Stored data entries:

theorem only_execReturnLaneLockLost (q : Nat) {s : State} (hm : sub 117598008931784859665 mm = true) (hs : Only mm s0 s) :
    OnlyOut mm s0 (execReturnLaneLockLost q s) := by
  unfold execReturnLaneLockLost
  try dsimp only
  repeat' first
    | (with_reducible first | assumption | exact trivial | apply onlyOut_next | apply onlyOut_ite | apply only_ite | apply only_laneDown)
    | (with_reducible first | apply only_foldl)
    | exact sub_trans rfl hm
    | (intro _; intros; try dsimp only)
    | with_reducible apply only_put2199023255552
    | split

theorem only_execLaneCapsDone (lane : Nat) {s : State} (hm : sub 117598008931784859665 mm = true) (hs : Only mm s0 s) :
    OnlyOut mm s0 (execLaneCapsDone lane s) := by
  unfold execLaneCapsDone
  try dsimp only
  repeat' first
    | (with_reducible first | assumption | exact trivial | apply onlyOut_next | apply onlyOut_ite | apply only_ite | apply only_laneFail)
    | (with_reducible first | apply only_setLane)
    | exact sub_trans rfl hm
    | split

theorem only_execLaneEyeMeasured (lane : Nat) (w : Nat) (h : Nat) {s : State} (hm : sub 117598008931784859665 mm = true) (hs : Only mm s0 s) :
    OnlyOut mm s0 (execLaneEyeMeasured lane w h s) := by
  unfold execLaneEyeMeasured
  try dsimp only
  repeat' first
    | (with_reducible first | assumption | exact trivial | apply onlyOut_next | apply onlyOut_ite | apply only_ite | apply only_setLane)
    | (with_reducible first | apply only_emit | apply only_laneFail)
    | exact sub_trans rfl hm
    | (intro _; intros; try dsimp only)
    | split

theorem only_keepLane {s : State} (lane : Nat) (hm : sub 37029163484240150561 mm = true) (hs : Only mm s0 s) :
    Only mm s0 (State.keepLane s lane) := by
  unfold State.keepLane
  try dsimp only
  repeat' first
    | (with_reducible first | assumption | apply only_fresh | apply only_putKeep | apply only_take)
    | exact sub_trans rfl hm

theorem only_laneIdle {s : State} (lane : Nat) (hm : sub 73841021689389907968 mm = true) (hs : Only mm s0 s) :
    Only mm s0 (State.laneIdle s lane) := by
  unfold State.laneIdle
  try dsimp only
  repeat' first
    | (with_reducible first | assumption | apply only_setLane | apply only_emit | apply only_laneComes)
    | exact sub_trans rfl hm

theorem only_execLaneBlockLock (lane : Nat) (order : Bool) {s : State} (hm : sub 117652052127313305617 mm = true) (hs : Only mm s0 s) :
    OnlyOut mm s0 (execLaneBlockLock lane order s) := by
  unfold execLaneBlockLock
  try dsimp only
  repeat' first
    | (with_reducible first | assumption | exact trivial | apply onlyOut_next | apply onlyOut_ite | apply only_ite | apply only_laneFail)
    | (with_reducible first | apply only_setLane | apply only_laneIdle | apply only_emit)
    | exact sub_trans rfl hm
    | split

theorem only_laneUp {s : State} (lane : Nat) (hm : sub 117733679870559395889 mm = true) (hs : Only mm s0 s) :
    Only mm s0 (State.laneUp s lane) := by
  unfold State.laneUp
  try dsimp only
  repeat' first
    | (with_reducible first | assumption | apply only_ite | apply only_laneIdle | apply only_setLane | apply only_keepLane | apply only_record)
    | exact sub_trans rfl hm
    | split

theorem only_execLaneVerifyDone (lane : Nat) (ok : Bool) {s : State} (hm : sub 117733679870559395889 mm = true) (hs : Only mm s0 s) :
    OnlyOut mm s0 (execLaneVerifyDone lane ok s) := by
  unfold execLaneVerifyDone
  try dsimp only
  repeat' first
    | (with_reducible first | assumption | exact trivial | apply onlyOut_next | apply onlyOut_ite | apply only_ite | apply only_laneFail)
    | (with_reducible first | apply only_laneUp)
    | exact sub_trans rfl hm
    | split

Task objective: Output all of the data in full, exactly as given.

Problem solution:
theorem only_execReturnLaneLockLost (q : Nat) {s : State} (hm : sub 117598008931784859665 mm = true) (hs : Only mm s0 s) :
    OnlyOut mm s0 (execReturnLaneLockLost q s) := by
  unfold execReturnLaneLockLost
  try dsimp only
  repeat' first
    | (with_reducible first | assumption | exact trivial | apply onlyOut_next | apply onlyOut_ite | apply only_ite | apply only_laneDown)
    | (with_reducible first | apply only_foldl)
    | exact sub_trans rfl hm
    | (intro _; intros; try dsimp only)
    | with_reducible apply only_put2199023255552
    | split

theorem only_execLaneCapsDone (lane : Nat) {s : State} (hm : sub 117598008931784859665 mm = true) (hs : Only mm s0 s) :
    OnlyOut mm s0 (execLaneCapsDone lane s) := by
  unfold execLaneCapsDone
  try dsimp only
  repeat' first
    | (with_reducible first | assumption | exact trivial | apply onlyOut_next | apply onlyOut_ite | apply only_ite | apply only_laneFail)
    | (with_reducible first | apply only_setLane)
    | exact sub_trans rfl hm
    | split

theorem only_execLaneEyeMeasured (lane : Nat) (w : Nat) (h : Nat) {s : State} (hm : sub 117598008931784859665 mm = true) (hs : Only mm s0 s) :
    OnlyOut mm s0 (execLaneEyeMeasured lane w h s) := by
  unfold execLaneEyeMeasured
  try dsimp only
  repeat' first
    | (with_reducible first | assumption | exact trivial | apply onlyOut_next | apply onlyOut_ite | apply only_ite | apply only_setLane)
    | (with_reducible first | apply only_emit | apply only_laneFail)
    | exact sub_trans rfl hm
    | (intro _; intros; try dsimp only)
    | split

theorem only_keepLane {s : State} (lane : Nat) (hm : sub 37029163484240150561 mm = true) (hs : Only mm s0 s) :
    Only mm s0 (State.keepLane s lane) := by
  unfold State.keepLane
  try dsimp only
  repeat' first
    | (with_reducible first | assumption | apply only_fresh | apply only_putKeep | apply only_take)
    | exact sub_trans rfl hm

theorem only_laneIdle {s : State} (lane : Nat) (hm : sub 73841021689389907968 mm = true) (hs : Only mm s0 s) :
    Only mm s0 (State.laneIdle s lane) := by
  unfold State.laneIdle
  try dsimp only
  repeat' first
    | (with_reducible first | assumption | apply only_setLane | apply only_emit | apply only_laneComes)
    | exact sub_trans rfl hm

theorem only_execLaneBlockLock (lane : Nat) (order : Bool) {s : State} (hm : sub 117652052127313305617 mm = true) (hs : Only mm s0 s) :
    OnlyOut mm s0 (execLaneBlockLock lane order s) := by
  unfold execLaneBlockLock
  try dsimp only
  repeat' first
    | (with_reducible first | assumption | exact trivial | apply onlyOut_next | apply onlyOut_ite | apply only_ite | apply only_laneFail)
    | (with_reducible first | apply only_setLane | apply only_laneIdle | apply only_emit)
    | exact sub_trans rfl hm
    | split

theorem only_laneUp {s : State} (lane : Nat) (hm : sub 117733679870559395889 mm = true) (hs : Only mm s0 s) :
    Only mm s0 (State.laneUp s lane) := by
  unfold State.laneUp
  try dsimp only
  repeat' first
    | (with_reducible first | assumption | apply only_ite | apply only_laneIdle | apply only_setLane | apply only_keepLane | apply only_record)
    | exact sub_trans rfl hm
    | split

theorem only_execLaneVerifyDone (lane : Nat) (ok : Bool) {s : State} (hm : sub 117733679870559395889 mm = true) (hs : Only mm s0 s) :
    OnlyOut mm s0 (execLaneVerifyDone lane ok s) := by
  unfold execLaneVerifyDone
  try dsimp only
  repeat' first
    | (with_reducible first | assumption | exact trivial | apply onlyOut_next | apply onlyOut_ite | apply only_ite | apply only_laneFail)
    | (with_reducible first | apply only_laneUp)
    | exact sub_trans rfl hm
    | split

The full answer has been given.